Tutorial on matching

Tutorial on matching#

This notebook will demostrate how to match catalogs with this package.

Data I/O#

In this package, data are handled by the pyttop.table.Data class. Intuitively (though not accurately), a ‘class’ is a type of objects that can store information and perform certain operations.

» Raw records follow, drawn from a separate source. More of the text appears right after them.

def insertCand (c : Nat × Nat) : List (Nat × Nat) → List (Nat × Nat)
  | [] => [c]
  | x :: xs => if candBefore c x then c :: x :: xs else x :: insertCand c xs

/-- REFRESH: the best candidates that fit go to every member, then the hot headers. -/
def refreshIter (d : Fin 2) (j : Fin 4) (r : EmbRec) (s : State) (st : Step) : IterResult :=
  let q := embQ d j
  let b := embBlk d j
  let s0 := s
  let aD := opAddr s q st.d
  let e := getEmb s d j
  let empty := emptyStep (getSeq s q)
  let ranked := (if e.cstep = r.step ∧ !empty then e.cands else []).foldr insertCand []
  let ts := (ranked.map (fun c => c.2 / 2 ^ 40)).eraseDups
  if !r.hrd then (if empty then .hold (retireStep s q true) else .ran s aD)
  else readStage s0 s q (locSpan s r.members (4 * r.m) :: ts.map (descSpan s r)) (fun l _ s =>
    let ms := l.headD []
    let desc (t : Nat) : TableDesc := tableDesc (l.getD (1 + ts.findIdx (· = t)) [])
    let fits (c : Nat × Nat) : Bool := 24 + (desc (c.2 / 2 ^ 40)).dataBytes ≤ r.hrdPitch
    let pick := ranked.foldl (fun (a : List (Nat × Nat) × Nat) c =>
      if r.hrdCount ≤ a.1.length then a else if fits c then (a.1 ++ [c], a.2) else (a.1, a.2 + 1)) ([], 0)
    let best := pick.1
    let s := b.sat s 0x7C pick.2
    readStage s0 s q (best.map (fun c => let t := desc (c.2 / 2 ^ 40); shardSpan s t (t.place (c.2 % 2 ^ 40)).1)) (fun sl _ s =>
      let recs := best.zipIdx.map (fun c =>
        let tab := c.1.2 / 2 ^ 40
        let t := desc tab
        (c.1.2, t, recordAt t (shardEnt (sl.getD c.2 [])) (boundTver r e.asnap tab t) (t.place (c.1.2 % 2 ^ 40)).2))
      let ent (i : Nat) : ShardEnt := shardEnt (sl.getD i [])
      readStage s0 s q (recs.zipIdx.map (fun x => shardLoc s (ent x.2) x.1.2.2 4)) (fun vl _ s =>
        readStage s0 s q (recs.zipIdx.map (fun x =>
            let cur := if x.1.2.1.row then leNat (vl.getD x.2 []) % 2 else 0
            shardLoc s (ent x.2) (x.1.2.2 + x.1.2.1.slotAt cur) (8 + x.1.2.1.dataBytes))) (fun dl _ s =>
          let ep := (r.step + 1) % 2 ^ 32
          let iso := (recs.getLast?).map (fun x => x.2.1.isolated)
          let s := forEach r.order s (fun s m =>
            let dev := 2 ^ 41 * memberDev ms m
            let s := forEach recs.zipIdx s (fun s x =>
              embSend d j (dev + hotEntry r ep (r.hrdFirst + x.2))
                (leBytes 8 x.1.1 ++ leBytes 8 ep ++ dl.getD x.2 []) false none (some x.1.2.1.isolated) s)
            let o := dev + r.hrdBase + 16 * r.self
            let s := embSend d j (o + 8) (leBytes 8 r.hrdFirst) false none iso s
            embSend d j o (leBytes 8 (embHeader ep recs.length 3)) true none iso s)
          if empty then .hold (retireStep s q true)
          else .ran (forEach recs s (fun s x => tstat s q (x.1 / 2 ^ 40) 5 1)) aD))))

/-! ### The commands -/

/-- PUSH (R179). -/
def execPush (d : Fin 2) (j : Fin 4) (s : State) : Out := runEmb d j 0x15 true (pushIter d j) s
/-- PUSH_REPLIES_DONE (R180). -/
def execPushRepliesDone (d : Fin 2) (j : Fin 4) (s : State) : Out := runEmb d j 0x15 false (pushRepliesIter d j) s
/-- EMB_HEADER_ARRIVE (R179). -/
def execEmbHeaderArrive (d : Fin 2) (j : Fin 4) (m : Nat) (s : State) : Out := .next (embHeaderArrive d j m s)
/-- APPLY (R181). -/
def execApply (d : Fin 2) (j : Fin 4) (s : State) : Out := runEmb d j 0x16 true (applyIter d j) s
/-- EMB_UPDATE_HEADERS_RECEIVED (R181). -/
def execEmbUpdateHeadersReceived (d : Fin 2) (j : Fin 4) (s : State) : Out := runEmb d j 0x16 false (updatesReceivedIter d j) s
/-- EMB_PHASE_TIMEOUT (R181). -/
def execEmbPhaseTimeout (d : Fin 2) (j : Fin 4) (s : State) : Out := runEmb d j 0x16 false (embTimeoutIter d j) s
/-- REFRESH (R184). -/
def execRefresh (d : Fin 2) (j : Fin 4) (s : State) : Out := runEmb d j 0x17 true (refreshIter d j) s

end Sys2Proof.Machine
end

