/-- The table at index `i` may run where sequencer `j` of a unit's binding runs it. -/
def boundOk (s : State) (im : Image) (u : LoadUnit) (j i : Nat) : Bool :=
  let t := im.tables.getD i {}
  t.engine = unitEngine j u && slotOk s im u t

/-- Check 4, TABLE_FORM. -/
def checkTables (s : State) (im : Image) (raw : List (List Byte)) : Verdict :=
  let ids := im.tables.map (·.tableId)
  let bad (i : Nat) : Bool :=
    !tableOk s im (im.tables.getD i {}) (raw.getD i []) || (ids.take i).contains (ids.getD i 0) ||
      im.binds.any (fun b => (List.range b.scheds.length).any (fun j =>
        (b.scheds.getD j []).any (fun l => l.contains i && !boundOk s im b.unit j i)))
  failAt 0x0104 ((List.range im.tables.length).find? bad)

/-! ### Check 5, PARAM_ZERO -/

/-- A CONFIG record that is static holds no zero parameter (R10, R156, R252, R274): K of a routing record; CF and K of an exchange
record; PIECE_BLOCKS and RX_SLOTS of a collective record; PIECE_BLOCKS and CH_ELEMS of an optimiser record. -/
def paramsOk (s : State) (im : Image) (t : Table) : Bool :=
  t.steps.all (fun st =>
    let rec? (len : Nat) : Option (List Nat) :=
      if st.op = 0x10 ∧ isStatic st.a ∧ addrOk st.a.base ∧ devOf st.a.base = selfId s
      then (staticBytes s im (offOf st.a.base) len).map quads else none
    match t.engine with
    | 0x22 => (match rec? 64 with | some r => (rteRec r).k ≠ 0 | none => true)
    | 0x23 => (match rec? 128 with | some r => (xchRec r).cf ≠ 0 && (xchRec r).k ≠ 0 | none => true)
    | 0x24 => (match rec? 128 with | some r => (colRec r).pb ≠ 0 && (colRec r).rxSlots ≠ 0 | none => true)
    | 0x25 => (match rec? 128 with | some r => (optRec r).pb ≠ 0 && (optRec r).ch ≠ 0 | none => true)
    | _ => true)

/-- A ring of the chain from entry `idx` of a ring table that is static has no member (R249). -/
def ringZero (s : State) (im : Image) (base : Nat) : Nat → Nat → Bool
  | 0, _ => false
  | n + 1, idx =>
    match staticBytes s im (base + 64 * idx) 64 with
    | none => false
    | some bs => bits (qw bs 0) 0 13 = 0 || (bit (qw bs 0) 38 && ringZero s im base n (bits (qw bs 0) 32 6))

/-- A table that a collective engine runs names, by a static CONFIG record, a ring with a static member count of 0; the ring table
is the one RING_BASE names at the load. -/
def ringsOk (s : State) (im : Image) (i : Nat) : Bool :=
  let t := im.tables.getD i {}
  im.binds.all (fun b =>
    match b.unit with
    | .tile _ => true
    | .engine e =>
      t.engine ≠ 0x24 || engKind (e.val % 22) ≠ .col || !b.scheds.any (fun l => l.any (fun k => k.contains i)) ||
        t.steps.all (fun st =>
          match (if st.op = 0x10 ∧ isStatic st.a ∧ addrOk st.a.base ∧ devOf st.a.base = selfId s
              then staticBytes s im (offOf st.a.base) 128 else none) with
          | some bs => !ringZero s im (bits ((Blk.eng ⟨e.val / 22, by omega⟩ ⟨e.val % 22, by omega⟩).rd s 0x50) 0 41) 4 (bits (qw bs 0) 8 6)
          | none => true))

/-- Check 5, PARAM_ZERO. -/
def checkZero (s : State) (im : Image) : Verdict :=
  failAt 0x0105 ((List.range im.tables.length).find? (fun i => !(paramsOk s im (im.tables.getD i {}) && ringsOk s im i)))

/-! ### Loading (R60, R62) -/

/-- The bytes of binding block `i` (Table 3.2). -/
def bindBytes (im : Image) (i : Nat) (b : LoadBind) : List Byte :=
  let sched (j k : Nat) : List Byte :=
    let l := ((b.scheds.getD j []).getD k [])
    if l = [] then leBytes 16 0 else leBytes 8 (listAt im i j k) ++ leBytes 8 l.length
  let seqs (n : Nat) : List Byte := (List.range n).flatMap (fun j => (List.range 4).flatMap (sched j))
  match b.unit with
  | .tile _ => seqs 4 ++ (List.range 8).flatMap (fun n => leBytes 8 (match b.entries.getD n none with
      | some o => codeAt im + o
      | none => 0))
  | .engine _ => seqs 1
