/-- TABLE_COMPLETE (R42): with every token of the table sent, its completion tokens leave, then the flag, then RING_HEAD
advances; a completion token held for a full queue holds the rest. -/
def execTableComplete (q : SeqId) (s : State) : Out :=
  .next (
    let x := getSeq s q
    if x.emits ≠ [] ∨ x.late ≠ [] then s
    else if x.phase = .completing then finishTable s q
    else if x.phase ≠ .ended then s
    else
      let s := completionTokens s q
      if (getSeq s q).emits = [] then finishTable s q else modSeq s q (fun x => { x with phase := .completing }))

/-- SEQ_WAIT_TIMEOUT (R52): a step's wait, or that of an iteration that takes tokens of its own, has exceeded WAIT_TIMEOUT. The table
is abandoned; its tokens carry TIMEOUT. -/
def execSeqWaitTimeout (q : SeqId) (s : State) : Out :=
  .next (
    let b := Blk.seq q
    let x := getSeq s q
    let st := curStep x
    let lim := 1024 * b.rd s 0x64
    if (x.phase ≠ .wait ∧ !iterWaits s q) ∨ !st.waitEn ∨ st.waitCount ≤ b.rd s (tokenReg st.waitCtr) ∨ lim = 0 ∨ waited s q ≤ lim then s
    else
      let s := seqRaise (noteStatus (endWait s q) q tkTimeout) q (some 19) 0x0104 st.waitCtr
      modSeq s q (fun x => { x with phase := .ended }))

end Sys2Proof.Machine
end

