-- ==== Sys2Proof/Machine/Core.lean ====
section
/-! DEFINITION. Sys2Proof/Machine/Core.lean: the machine as the host's interface has it. -/

def Sys2Proof.core : Host.Core :=
  { State := Sys2Proof.Machine.State, Fault := Sys2Proof.Machine.Fault, Refusal := Sys2Proof.Machine.Refusal,
    step := Sys2Proof.Machine.step, reset := Sys2Proof.Machine.State.reset }
end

As we will see later, we can initialize an pyttop.table.Data object, which can store a data table (in the memory) and allows you to do operations including matching, merging and more.

To get started, import the pyttop.table.Data class:

from pyttop.table import Data

Reading and writing `Table`-like data#

The data table of an pyttop.table.Data object is stored in an astropy.table.Table object, so you can load anything that can be converted to an astropy.table.Table. For introduction to tables and documentations on the astropy.table.Table, see Astropy’s documentation on Data Tables, especially the supported formats of Astropy’s Built-In Table Readers/Writers.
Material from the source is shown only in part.